BEGIN THE DATA

-- ==== Sys2Proof/Machine/Vehicle.lean ====
section
/-! DEFINITION. The CAN controllers and the Ethernet MACs (R440–R442, R445, R446). What message storage and descriptor rings
hold, and where, is not given: those words are free values (log 33). -/

namespace Sys2Proof.Machine

def Chip.can (c : Chip) (n : Nat) : CanSt := Tab.at c.cans {} n
def Chip.setCan (c : Chip) (n : Nat) (x : CanSt) : Chip := { c with cans := Tab.set c.cans {} n x }

/-! ### CAN -/

/-- STATE of a CAN page: ACTIVE with EN = 1 and INIT = 0, else OFF (R445). -/
def Chip.canCtrl (c : Chip) (n : Nat) : Chip :=
  let v := c.rd (R.CANX.CTRL n)
  c.set (hState (R.CANX.ID n)) (if bits v 0 1 = 1 ∧ bits v 8 1 = 0 then 1 else 0)

/-- The controller takes part in the bus. -/
def Chip.canOn (c : Chip) (n : Nat) : Bool := c.get (hState (R.CANX.ID n)) == 1

/-- RXF_STAT follows the FIFO indexes, which count modulo 128 (log 33). -/
def Chip.canFill (c : Chip) (n : Nat) : Chip :=
  let x := c.can n
  c.wr (R.CANX.RXF_STAT n) (wd ((x.put0 + 128 - x.get0) % 128 + (x.put1 + 128 - x.get1) % 128 * 65536))

/-- A read or write of MSG_DATA: the word of message storage, and MSG_ADDR moves on by one word (R445). -/
def Chip.canAccess (c : Chip) (n : Nat) (write : Option Word) : Chip :=
  let a := bits (c.rd (R.CANX.MSG_ADDR n)) 2 12
  let x := c.can n
  let c1 := match write with
    | some v => c.setCan n { x with mem := Tab.set x.mem 0 a v }
    | none => c.answer (Tab.at x.mem 0 a)
  c1.wr (R.CANX.MSG_ADDR n) (wd ((a + 1) % 4096 * 4))

/-- The read indexes of both FIFOs; an index outside the filled part is refused with PARAM. -/
def Chip.canAck (c : Chip) (w : Acc) : Chip :=
  let n := w.inst
  let x := c.can n
  let g0 := bits w.val 0 7
  let g1 := bits w.val 16 7
  if (x.put0 + 128 - x.get0) % 128 < (g0 + 128 - x.get0) % 128 ∨ (x.put1 + 128 - x.get1) % 128 < (g1 + 128 - x.get1) % 128 then
    c.reject w rParam false
  else (c.setCan n { x with get0 := g0, get1 := g1 }).canFill n

/-- A write to a CANX page: CAN_MODE is writable only while INIT = 1. -/
def Canx.onWrite (w : Acc) (c : Chip) : Chip :=
  match w.off with
  | 0x40 => if bits (c.rd (R.CANX.CTRL w.inst)) 8 1 = 1 then c.store w else c.reject w rState true
  | 0x64 => c.canAck w
  | 0x70 => c.canAccess w.inst (some w.val)
  | _ => c.store w

def execCanTxRequest (src : Source) (n : Fin 3) (mask : Word) (s : State) : Host.Outcome State Fault Refusal :=
  let w : Acc := { src := src, addr := R.CANX.TX_REQ n, val := s.chip.rd (R.CANX.TX_REQ n) ||| mask }
  s.nextGated w (Canx.onWrite w)

/-- A requested buffer has been sent (R440): its request clears, TX_DONE is set. A controller that listens only, or is
restricted, sends nothing. -/
def execCanTxDone (n : Fin 3) (b : Fin 32) (at_ : Nat) (s : State) : Host.Outcome State Fault Refusal :=
  s.nextChip fun c =>
    let mode := c.rd (R.CANX.CAN_MODE n)
    if !c.canOn n || !c.on (bitOf (R.CANX.TX_REQ n) b) || bits mode 3 1 == 1 || bits mode 5 1 == 1 then c
    else (((c.goto at_).clr (bitOf (R.CANX.TX_REQ n) b)).raise (bitOf (R.CANX.TX_DONE n) b)).raise (hSticky (R.CANX.ID n) 2)

/-- Words of a received element: an unstated header with the timestamp, and the payload; all are free values. -/
def Chip.canFillWords (c : Chip) (n a k : Nat) : Chip :=
  upto k (fun (c : Chip) j =>
    let d := c.draw
    d.2.setCan n { d.2.can n with mem := Tab.set (d.2.can n).mem 0 ((a + j) % 4096) (Config.freeWord d.1) }) c

/-- The longest payload a controller takes: 8, 64 with FD_EN, 2,048 with XL_EN (R440). -/
def Chip.canMax (c : Chip) (n : Nat) : Nat :=
  let mode := c.rd (R.CANX.CAN_MODE n)
  if bits mode 1 1 = 1 then 2048 else if bits mode 0 1 = 1 then 64 else 8

/-- A frame is received (R440): the filters place it in FIFO 0 (`some false`), in FIFO 1 or nowhere; a FIFO of 64 elements that
is full loses it. -/
def execCanRxFrame (n : Fin 3) (fifo : Option Bool) (len : Fin 2049) (at_ : Nat) (s : State) : Host.Outcome State Fault Refusal :=
  s.nextChip fun c =>
    if !c.canOn n || c.canMax n < len.val then c
    else
      let c1 := c.goto at_
      match fifo with
      | none => c1
      | some one =>
        let x := c1.can n
        let fill := if one then (x.put1 + 128 - x.get1) % 128 else (x.put0 + 128 - x.get0) % 128
        if 64 ≤ fill then c1.raise (hSticky (R.CANX.ID n) 5)
        else
          let put := if one then x.put1 else x.put0
          let c2 := c1.canFillWords n (Config.canElement one.toNat (put % 64)) (Config.canHeader + (len.val + 3) / 4)
          let y := c2.can n
          let z : CanSt := if one then { y with put1 := (put + 1) % 128 } else { y with put0 := (put + 1) % 128 }
          ((c2.setCan n z).canFill n).raise (hSticky (R.CANX.ID n) 1)

/-- MSG_DATA: a host's write passes the gate; its read answers the word (R445). -/
def execCanMsgAccess (src : Source) (n : Fin 3) (write : Option Word) (s : State) : Host.Outcome State Fault Refusal :=
  match write with
  | some v => s.nextGated { src := src, addr := R.CANX.MSG_DATA n, val := v } fun c => c.canAccess n (some v)
  | none => s.nextRead src fun c => c.canAccess n none

/-! ### Ethernet -/

/-- STATE of an ETH page when EN changes: LINK_DOWN, or OFF (R446). -/
def Chip.ethCtrl (c : Chip) (n : Nat) : Chip := c.set (hState (R.ETH.ID n)) (if c.on (hEn (R.ETH.ID n)) then 1 else 0)

/-- A frame with this destination passes the address filters (R441): promiscuous mode, the MAC's own address, an exact filter
or the hash filter; the place of an address in the hash filter, and whether broadcasts pass, are free values. -/
def Chip.ethPasses (c : Chip) (n : Nat) (dst : BitVec 48) : Bool :=
  let lo := wd (dst.toNat / 2 ^ 40 + dst.toNat / 2 ^ 32 % 256 * 2 ^ 8 + dst.toNat / 2 ^ 24 % 256 * 2 ^ 16 + dst.toNat / 2 ^ 16 % 256 * 2 ^ 24)
  let hi := dst.toNat / 2 ^ 8 % 256 + dst.toNat % 256 * 2 ^ 8
  let exact := (List.range 16).any fun f =>
    let h := c.rd (R.ETH.EXACT_HI n f)
    bits h 31 1 == 1 && bits h 0 16 == hi && c.rd (R.ETH.EXACT_LO n f) == lo
  let hash := c.on (bitOf (if Config.ethHash dst % 64 < 32 then R.ETH.HASH_LO n else R.ETH.HASH_HI n) (Config.ethHash dst % 32))
  bits (c.rd (R.ETH.MAC_CFG n)) 2 1 == 1 || (c.rd (R.ETH.MAC_ADDR_LO n) == lo && bits (c.rd (R.ETH.MAC_ADDR_HI n)) 0 16 == hi) ||
    exact || hash || (dst == 0xFFFFFFFFFFFF && Config.ethBroadcast)

/-- A frame matches TS_FILT (R442). -/
def Chip.tsMatch (c : Chip) (n : Nat) (k : TsKind) : Bool :=
  let v := c.rd (R.ETH.TS_FILT n)
  match k with
  | .layer2 => bits v 0 1 == 1
  | .udp4 => bits v 1 1 == 1
  | .udp6 => bits v 2 1 == 1
  | .other => false

/-- A frame is received (R441, R442): filtered, written to the buffer of the descriptor at the RX head, and timestamped at its
start-frame delimiter if it matches. Without a free descriptor it is lost. -/
def execEthRxFrame (n : Fin 2) (dst : BitVec 48) (len : Fin 1523) (kind : TsKind) (descOk : Bool) (at_ : Nat) (s : State) :
    Host.Outcome State Fault Refusal :=
  s.nextChip fun c =>
    if !c.on (hEn (R.ETH.ID n)) then c
    else
      let c1 := (c.goto at_).set (hState (R.ETH.ID n)) 2
      if !c1.ethPasses n dst then c1
      else
        let c2 := if c1.tsMatch n kind then (c1.set64 (R.ETH.TS_RX_LO n) (R.ETH.TS_RX_HI n) at_).raise (hSticky (R.ETH.ID n) 3) else c1
        let size := bits (c2.rd (R.ETH.RX_RING n)) 24 8
        if size = 0 ∨ !descOk then c2.raise (hSticky (R.ETH.ID n) 5)
        else
          let head := bits (c2.rd (R.ETH.RING_IDX n)) 16 8
          let c3 := upto ((len.val + 3) / 4) (fun (c : Chip) j =>
            let d := c.draw
            d.2.shmWr ((Config.ethBuffer n.val head + j) % 2 ^ 20) (Config.freeWord d.1)) c2
          (((c3.set ⟨R.ETH.RING_IDX n, 16, 8⟩ ((head + 1) % size)).inc ⟨R.ETH.FRM_CNT n, 16, 16⟩)).raise (hSticky (R.ETH.ID n) 1)

/-- A frame of the TX ring is sent (R441, R442). -/
def execEthTxFrame (n : Fin 2) (_len : Fin 1523) (kind : TsKind) (at_ : Nat) (s : State) : Host.Outcome State Fault Refusal :=
  s.nextChip fun c =>
    let size := bits (c.rd (R.ETH.TX_RING n)) 24 8
    if !c.on (hEn (R.ETH.ID n)) || size == 0 then c
    else
      let c1 := (c.goto at_).set (hState (R.ETH.ID n)) 2
      let c2 := if c1.tsMatch n kind then (c1.set64 (R.ETH.TS_TX_LO n) (R.ETH.TS_TX_HI n) at_).raise (hSticky (R.ETH.ID n) 4) else c1
      let tail := bits (c2.rd (R.ETH.RING_IDX n)) 8 8
      ((c2.set ⟨R.ETH.RING_IDX n, 8, 8⟩ ((tail + 1) % size)).inc ⟨R.ETH.FRM_CNT n, 0, 16⟩).raise (hSticky (R.ETH.ID n) 2)

/-- MDIO_CMD starts a Clause 22 transaction; while one runs it is refused with STATE (R12, R441). -/
def Chip.mdioCmd (c : Chip) (w : Acc) : Chip :=
  if bits (c.rd (R.ETH.MDIO_STAT w.inst)) 0 1 = 1 then c.reject w rState false
  else { c with mdio := Tab.put c.mdio w.inst w.val }.set ⟨R.ETH.MDIO_STAT w.inst, 0, 1⟩ 1

/-- A write to an ETH page. -/
def Eth.onWrite (w : Acc) (c : Chip) : Chip := if w.off = 0x54 then c.mdioCmd w else c.store w

def execMdioCmd (src : Source) (n : Fin 2) (v : Word) (s : State) : Host.Outcome State Fault Refusal :=
  let w : Acc := { src := src, addr := R.ETH.MDIO_CMD n, val := v }
  s.nextGated w fun c => c.mdioCmd w

/-- The transaction completes: BUSY clears, and a read shows its data (R441). -/
def execMdioDone (n : Fin 2) (data : BitVec 16) (s : State) : Host.Outcome State Fault Refusal :=
  s.nextChip fun c =>
    match Tab.find c.mdio n with
    | none => c
    | some v =>
      let c1 := { c with mdio := Tab.del c.mdio n }.clr ⟨R.ETH.MDIO_STAT n, 0, 1⟩
      if bits v 10 1 = 1 then c1 else c1.set ⟨R.ETH.MDIO_STAT n, 16, 16⟩ data.toNat

end Sys2Proof.Machine
end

END THE DATA

- **WHAT YOU HAVE TO DO**
Lines holding the word "descOk" are the answer; copy every one from the records above.

- **ANSWER SPACE**
def execEthRxFrame (n : Fin 2) (dst : BitVec 48) (len : Fin 1523) (kind : TsKind) (descOk : Bool) (at_ : Nat) (s : State) :
        if size = 0 ∨ !descOk then c2.raise (hSticky (R.ETH.ID n) 5)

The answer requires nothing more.